WHAT THIS TASK INVOLVES:
Write out the data exactly from its first line onward, ending with the line in which "e => .refused e" appears.

═════ MATERIAL SUPPLIED

-- ==== Sys2Proof/Machine/PeInstructions.lean ====
section
/-! DEFINITION. The ISB operation and the two A64 instructions the spec names (43_register_access.md R96,
30_encoding.md R43). -/

namespace Sys2Proof.Machine

/-- `OP_ISB` (R96): "The ISB operation has no effect on the component". -/
def execOpIsb (s : State) : Host.Outcome State Fault Refusal := continueWith s s

/-- `ERET`: "the environment performs the return, then calls `OP_EXC_RETURN`" (opcode_table.json, R43). -/
def execEret (s : State) : Host.Outcome State Fault Refusal :=
  match exceptionReturn s with
  | .ok r => settleOr r.state (returnHook r.state)
  | .error e => .refused e

/-- `ISB`: "maps to `OP_ISB`, which has no effect on the component" (opcode_table.json, R43). The environment goes on
at the next instruction (log 20). -/
def execIsb (s : State) : Host.Outcome State Fault Refusal :=
  if s.halted then .refused .inDebugState else continueWith s { s with pc := s.env.nextPc }

end Sys2Proof.Machine
end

══════════

FINISHED EXERCISE:
-- ==== Sys2Proof/Machine/PeInstructions.lean ====
section
/-! DEFINITION. The ISB operation and the two A64 instructions the spec names (43_register_access.md R96,
30_encoding.md R43). -/

namespace Sys2Proof.Machine

/-- `OP_ISB` (R96): "The ISB operation has no effect on the component". -/
def execOpIsb (s : State) : Host.Outcome State Fault Refusal := continueWith s s

/-- `ERET`: "the environment performs the return, then calls `OP_EXC_RETURN`" (opcode_table.json, R43). -/
def execEret (s : State) : Host.Outcome State Fault Refusal :=
  match exceptionReturn s with
  | .ok r => settleOr r.state (returnHook r.state)
  | .error e => .refused e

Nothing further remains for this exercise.